Luther preached about a direct encounter with the Lord, and preached in a way that expected listeners to experience the Lord directly. At the heart of the success of the Protestant Reformation was its bold and clear proclamation of Christ.
It’s not just in Wittenberg, Geneva or Cambridge that you can find one. In the Himalayan mountains of Nepal, in the Kenyan Rift Valley, amidst the hyper-urbanism of Seoul, or in rural America you can find a Protestant church. By any measure, the theological and ecclesiastical reforms released in the sixteenth century have demonstrated enormous capacity to take deep root in vastly different areas of the world. Indeed, one of the preeminent Anglican historians of our own day, Diarmaid MacCulloch, argues that adaptability is one of the greatest hallmarks of the Christian church. Despite significant opposition, Protestant churches survived the era of their tumultuous birth and grew large to provide spiritual shade and sustenance for countless men, women and children. But how?
Providentially, the sixteenth century was a perfect storm, both outside and inside the church. Feudal social relationships were in decline, being replaced by an economy in which goods and services were traded for money. The old face-to-face way of engaging with the world was being replaced with a more decentralised and impersonal economy. We speak fondly of the invention of the printing press, because it enabled the production of cheaper books, but it also expedited the development of early modern capitalism by enabling the mass printing of money and contracts on paper. Hierarchical relations of deference had lost their mystique, and a more dynamic society of burghers, guilds and an educated laity took their place. The Protestant movement benefited.
Ripe for Reform
Inside the church, everyone realised that corruption was great and reform was needed. It had only been a matter of a hundred years since the church had experienced leadership by three popes simultaneously. The early sixteenth century papacy was dominated by Renaissance princes, whose artistic or architectural vision outstripped their spiritual responsibilities. Luther’s visit to Rome in 1511 horrified him when he witnessed first hand the moral decrepitude of the clergy. The church had effectively become a stock exchange for trading merits, exemplified in the practice of selling indulgences, building on assumptions about relics, pilgrimages, purgatory, and priestly authority. This was by all accounts one of the lowest points in the history of the Western church, so the deep desire for moral renewal, even by non-Protestants like Erasmus, was evident.

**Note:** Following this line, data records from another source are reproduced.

-- ==== Sys2Proof/Machine/Sets.lean ====
section
/-!
DEFINITION. Change sets (14 R365, 15 R396 to R398, R402): their parts, the checks of a complete set, the class of what an entry touches, and applying a set at
its named second.
-/

namespace Sys2Proof.Machine

/-- The register writes of an entry: address, mask and value (14 R365); a register block of a parameter record gives one for each word (15 R379). -/
def CsEntry.words (e : CsEntry) : List (Nat × Word × Word) :=
  match e with
  | .word a m v => [(a, m, v)]
  | .param (.word a m v) => [(a, m, v)]
  | .param (.block a l) => (List.range l.length).map fun k => (a + k, writeMask (a + k), l.getD k 0)
  | .param _ => []

/-- The named parameter of an entry. -/
def CsEntry.named (e : CsEntry) : Option TallyRec :=
  match e with
  | .word _ _ _ => none
  | .param (.word _ _ _) => none
  | .param (.block _ _) => none
  | .param r => some r

/-- The class of the fields of a slot page's word that a mask touches: 0 LIVE, 1 STOP (04 R103, R104, 07 R187, 08 R210). -/
def slotClass (i o : Nat) (m : Word) : Nat :=
  if (o = 0 ∧ i < 10 ∧ (getBits m 4 2 ≠ 0 ∨ (3 ≤ i ∧ i ≤ 5 ∧ getBits m 0 2 ≠ 0))) ∨ (o = 0x10 ∧ i < 11 ∧ getBits m 0 1 ≠ 0) ∨
      (o = 0x20 ∧ (getBits m 5 1 ≠ 0 ∨ getBits m 0 4 ≠ 0)) then 1 else 0

/-- Word a belongs to the active bank of a running slot (15 R381, 07 R195). -/
def activeBankWord (s : State) (a : Nat) : Bool :=
  match bankWord a with
  | none => false
  | some k => s.slots[Fin.ofNat 16 (k / 2)].en && s.get (ML_ST_ACT (k / 2)) == k % 2

/-- The engine whose instruction memory or PE_CFG word a belongs to. -/
def engineWord (a : Nat) : Option (Fin 8) :=
  if 0x1580 ≤ a ∧ a < 0x1600 then some (Fin.ofNat 8 ((a - 0x1580) / 16))
  else if 0x1420 ≤ a ∧ a < 0x1520 ∧ (a - 0x1420) % 0x20 = 0 then some (Fin.ofNat 8 ((a - 0x1420) / 0x20))
  else none

/-- The class of the fields of word a that a mask touches (15 R381, R396): 0 LIVE, 1 STOP, 2 RESTART. -/
def wordClass (s : State) (a : Nat) (m : Word) : Nat :=
  if 0x1120 ≤ a ∧ a < 0x1130 then (if getBits m 0 8 = 0 then 0 else 2)
  else if 0x400 ≤ a ∧ a < 0x800 then slotClass ((a - 0x400) / 0x40) ((a - 0x400) % 0x40) m
  else if a = 0xA00 ∨ a = 0xA03 then (if getBits m 0 2 = 0 then 0 else 1)
  else if activeBankWord s a then 1
  else match engineWord a with
    | some e => if peRuns s e then 1 else 0
    | none => 0

/-- The class of a named parameter (15 R380). -/
def namedClass (r : TallyRec) : Nat :=
  match r with
  | .station _ => 2
  | .ipv4 _ _ _ => 2
  | .ipv6 _ _ => 2
  | .mrp _ _ _ => 2
  | .groups _ _ _ _ => 2
  | .startMask _ => 1
  | _ => 0

/-- The class of an entry (15 R396). -/
def entryClass (s : State) (e : CsEntry) : Nat :=
  match e.named with
  | some r => namedClass r
  | none => e.words.foldl (fun c w => max c (wordClass s w.1 w.2.1)) 0

/-- An entry writes a word, or bits of a word, that management may not write (15 R396, reason 3). -/
def entryForbidden (e : CsEntry) : Bool :=
  e.words.any fun w => !hostMayWrite w.1 || (w.2.1 &&& readMask w.1 != 0)

/-- An entry writes a value outside its field's range (15 R396, reason 4; 19 R467). -/
def entryOutOfRange (s : State) (e : CsEntry) : Bool :=
  (e.words.any fun w => !recordInRange s w.1 w.2.1 w.2.2) ||
    (match e with
      | .param (.block a l) => (List.range l.length).any fun k => l.getD k 0 &&& ~~~(writeMask (a + k)) != 0
      | _ => false)

/-- The setups a set leaves: the present ones and its own. -/
def setupsAfter (s : State) (l : List CsEntry) : List (Nat × List (Nat × Nat)) :=
  let new := setupRecords (l.filterMap CsEntry.named)
  let old := ((List.finRange 32).map fun (n : Fin 32) => (n.val, s.an.setups[n].tags)).filter fun p => !p.2.isEmpty && !(new.any fun q => q.1 == p.1)
  old ++ new

/-- An ETYPE 1 entry breaks 15 R380 (reason 5). -/
def entryBroken (s : State) (l : List CsEntry) (e : CsEntry) : Bool :=
  match e with
  | .word _ _ _ => false
  | .param (.word _ _ _) => false
  | .param (.block a v) => v.isEmpty || decide (256 < v.length) || decide (pageEnd a < a + v.length)
  | .param r => !namedOk (s.get BZ_CFG_STN) (setupsAfter s l) r

/-- Two named parameters are the same parameter. -/
def sameParameter (x y : TallyRec) : Bool :=
  match x, y with
  | .startMask _, .startMask _ => true
  | .hosts _, .hosts _ => true
  | .userCal i _ _, .userCal j _ _ => i == j
  | .setup i _, .setup j _ => i == j
  | .alarm i _, .alarm j _ => i == j
  | _, _ => false

/-- Two entries write different values to the same bits (15 R396, reason 6). -/
def entriesClash (x y : CsEntry) : Bool :=
  (x.words.any fun w => y.words.any fun z => w.1 == z.1 && (w.2.1 &&& z.2.1 &&& (w.2.2 ^^^ z.2.2) != 0)) ||
    (match x.named, y.named with
      | some a, some b => sameParameter a b && a != b
      | _, _ => false)

/-- The first entry that clashes with an earlier one. -/
def firstClash (before rest : List CsEntry) : Option Nat :=
  match rest with
  | [] => none
  | e :: rest => if before.any (entriesClash e) then some before.length else firstClash (before ++ [e]) rest

/-- The register words of a set as they will stand, without any effect of their writing. -/
def tryWords (s : State) (l : List CsEntry) : State :=
  (l.flatMap CsEntry.words).foldl (fun s w => s.setWord w.1 (maskedWord (s.word w.1) w.2.1 w.2.2)) s

/-- The state with the words and setups of a set in it, checked (13 R318). -/
def trySetups (s : State) (l : List CsEntry) : State :=
  checkSetups ((l.filterMap CsEntry.named).foldl (fun s r => match r with
    | .setup n t => putSetup s (Fin.ofNat 32 n) t
    | _ => s) (tryWords s l))

/-- The first setup entry, when the set would leave a setup refused (15 R396, reason 7). -/
def setupEntry (s : State) (l : List CsEntry) : Option Nat :=
  match l.findIdx? fun e => match e.named with | some (.setup _ _) => true | _ => false with
  | none => none
  | some i => if (trySetups s l).an.setups.toList.any fun x => x.defined && x.ref != 0 then some i else none

/-- No entry is to blame (14 R365). -/
def noEntry : Nat := 0xFFFFFF

/-- The result of a complete set with the index of the first offending entry (15 R396): 0 when it is accepted. -/
def setResult (s : State) (c : ChangeSet) : Nat × Nat :=
  let l := c.entries
  let find (f : CsEntry → Bool) (k : Option (Nat × Nat)) (why : Nat) : Option (Nat × Nat) :=
    match k with
    | some x => some x
    | none => (l.findIdx? f).map fun i => (why, i)
  let r := find (fun e => entryClass s e == 2) none 1
  let r := find (fun e => entryClass s e == 1 && !c.permit) r 2
  let r := find entryForbidden r 3
  let r := find (entryOutOfRange s) r 4
  let r := find (entryBroken s l) r 5
  match r with
  | some x => x
  | none =>
    match firstClash [] l, setupEntry s l with
    | some i, _ => (6, i)
    | none, some i => (7, i)
    | none, none =>
      if c.sec < s.second + 1 ∨ s.second + 86400 < c.sec then (8, noEntry)
      else if s.tally.set.isSome then (9, noEntry)
      else if !liveMode s then (0xA, noEntry)
      else (0, noEntry)

/-- Send a change-set result to its host, on the ports given where its address has not been learnt (14 R344, R365). -/
def sendResult (s : State) (ps : List Port) (host csid res idx sec : Nat) : State :=
  message s (hostPorts s host ps) (hostHead s host) (.csResult host csid res idx sec) false

/-- Show the last change set and its result (15 R403). -/
def showSet (s : State) (csid res : Nat) : State := (s.setWord 0x1708 (BitVec.ofNat 32 csid)).set TL_RES_CSRES res

/-- A set fails before it is complete (14 R365): its parts are discarded, and its host hears. -/
def dropParts (s : State) (ps : List Port) (host res idx : Nat) : State :=
  match (hostState s host).parts with
  | [] => s
  | p :: _ => sendResult (showSet (s.modHost host fun h => { h with parts := [] }) p.csid res) ps host p.csid res idx p.sec

/-- A complete set is checked and answered (15 R396); an accepted one is pending. -/
def checkSet (s : State) (ps : List Port) (c : ChangeSet) : State :=
  let r := setResult s c
  let tried := trySetups s c.entries
  let s := { s with free := tried.free }
  let s := s.modHost c.host fun h => { h with parts := [], lastCs := some (c.csid, r.1, r.2, c.sec) }
  let s := showSet s c.csid r.1
  let s := if r.1 = 0 then (s.modTally fun t => { t with set := some c, setStep := false, setEngines := 0, setLoads := tried.an.setups.toList.map (·.load) }).set TL_PEND_PEND 1 else s.event TL_EVT_CSREF
  sendResult s ps c.host c.csid r.1 r.2 c.sec

/-- Every part of a set is in (14 R365); the parts in order. -/
def partsInOrder (l : List CsPart) (n : Nat) : Option (List CsPart) :=
  (List.range n).mapM fun k => l.find? fun p => p.part == k

/-- A set all of whose parts are in: answered again when it repeats the host's last one, otherwise checked (14 R365). -/
def completeSet (s : State) (ps : List Port) (host : Nat) (p : CsPart) (l : List CsPart) : State :=
  match (hostState s host).lastCs with
  | some (csid, res, idx, sec) =>
    if csid = p.csid then sendResult (s.modHost host fun h => { h with parts := [] }) ps host csid res idx sec
    else checkSet s ps ⟨p.csid, p.permit, p.sec, l.flatMap (·.entries), host⟩
  | none => checkSet s ps ⟨p.csid, p.permit, p.sec, l.flatMap (·.entries), host⟩

/-- The first part of a list that holds a malformed entry and all of whose earlier parts are in: the index of that entry across all parts (14 R365). -/
def malformedAt (l : List CsPart) : Option Nat :=
  (List.range 16).findSome? fun k =>
    match l.find? fun p => p.part == k, partsInOrder l k with
    | some p, some before => p.malformed.map fun i => (before.map fun q => q.entries.length).sum + i
    | _, _ => none

/-- One part joins the set its host is assembling (14 R365). -/
def takePart (s : State) (port : Port) (host : Nat) (p : CsPart) : State :=
  let s := match (hostState s host).parts with
    | [] => s
    | q :: _ => if q.csid = p.csid then s else dropParts s [port] host 0xF0 noEntry
  let old := (hostState s host).parts
  let s := s.modHost host fun h => { h with partsAt := if h.parts.isEmpty then s.pwr.ticks else h.partsAt, parts := if h.parts.any fun q => q.part == p.part then h.parts else h.parts ++ [p] }
  match malformedAt (hostState s host).parts with
  | some i => dropParts s [port] host 0xF1 i
  | none =>
    if p.npart = 0 ∨ 16 < p.npart ∨ p.npart ≤ p.part then dropParts s [port] host 0xF1 noEntry
    else if old.any fun q => q.npart != p.npart || q.flags != p.flags || q.sec != p.sec then dropParts s [port] host 0xF2 noEntry
    else match partsInOrder (hostState s host).parts p.npart with
      | none => s
      | some l => completeSet s [port] host p l

/-- CHANGE_SET_PART (14 R365, R353). -/
def execChangeSetPart (port : Port) (d : Datagram) (s : State) : Host.Outcome State Fault Refusal :=
  .next (receive s d 0x20 fun l s => takePart s port d.sender (csPartOf l))

/-- CHANGE_SET_TIMEOUT (14 R365): 2 s after the first part. -/
def execChangeSetTimeout (sender : Nat) (s : State) : Host.Outcome State Fault Refusal :=
  .next (if s.live && passed s (hostState s sender).partsAt 2 then dropParts s [.a, .b] sender 0xF0 noEntry else s)

/-- The running engines that a set's entries rewrite (15 R398). -/
def namedEngines (s : State) (c : ChangeSet) : List (Fin 8) :=
  (List.finRange 8).filter fun (e : Fin 8) =>
    peRuns s e && c.entries.any fun x => x.words.any fun w => engineWord w.1 == some e

/-- The pending set's running engines stop (12 R309, 15 R398). -/
def stopNamed (s : State) (c : ChangeSet) : State :=
  (namedEngines s c).foldl (fun s e =>
    (peStop s e).modTally fun t => { t with setEngines := if t.setEngines.testBit e.val then t.setEngines else t.setEngines + 2 ^ e.val }) s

It was not that there was no vibrancy or signs of life in the parishes of the late medieval church. Lay leaders were very active in their community, and church attendance was by and large healthy. Recent scholarship has made clear that churches around Europe were receiving great gifts of adornment for the fabric of the buildings, and the feast of Corpus Christi for example was a much loved event, with its intersection of community and parish interests as Eamon Duffy has attested. The problem was not the church’s liveliness, but the lucidity of its central message, which had been obscured in the midst of enormous social transformation, and theological and moral confusion. What did the church really stand for? In this context, the Protestant Reformers, Luther chief amongst them, were able to refocus the mission of the church by distilling a clear message about grace in a way that was understood in the vernacular and received in the heart. He preached about a direct encounter with the Lord, and preached in a way that expected listeners to experience the Lord directly. At the heart of the success of the Protestant Reformation was its bold and clear proclamation of Christ.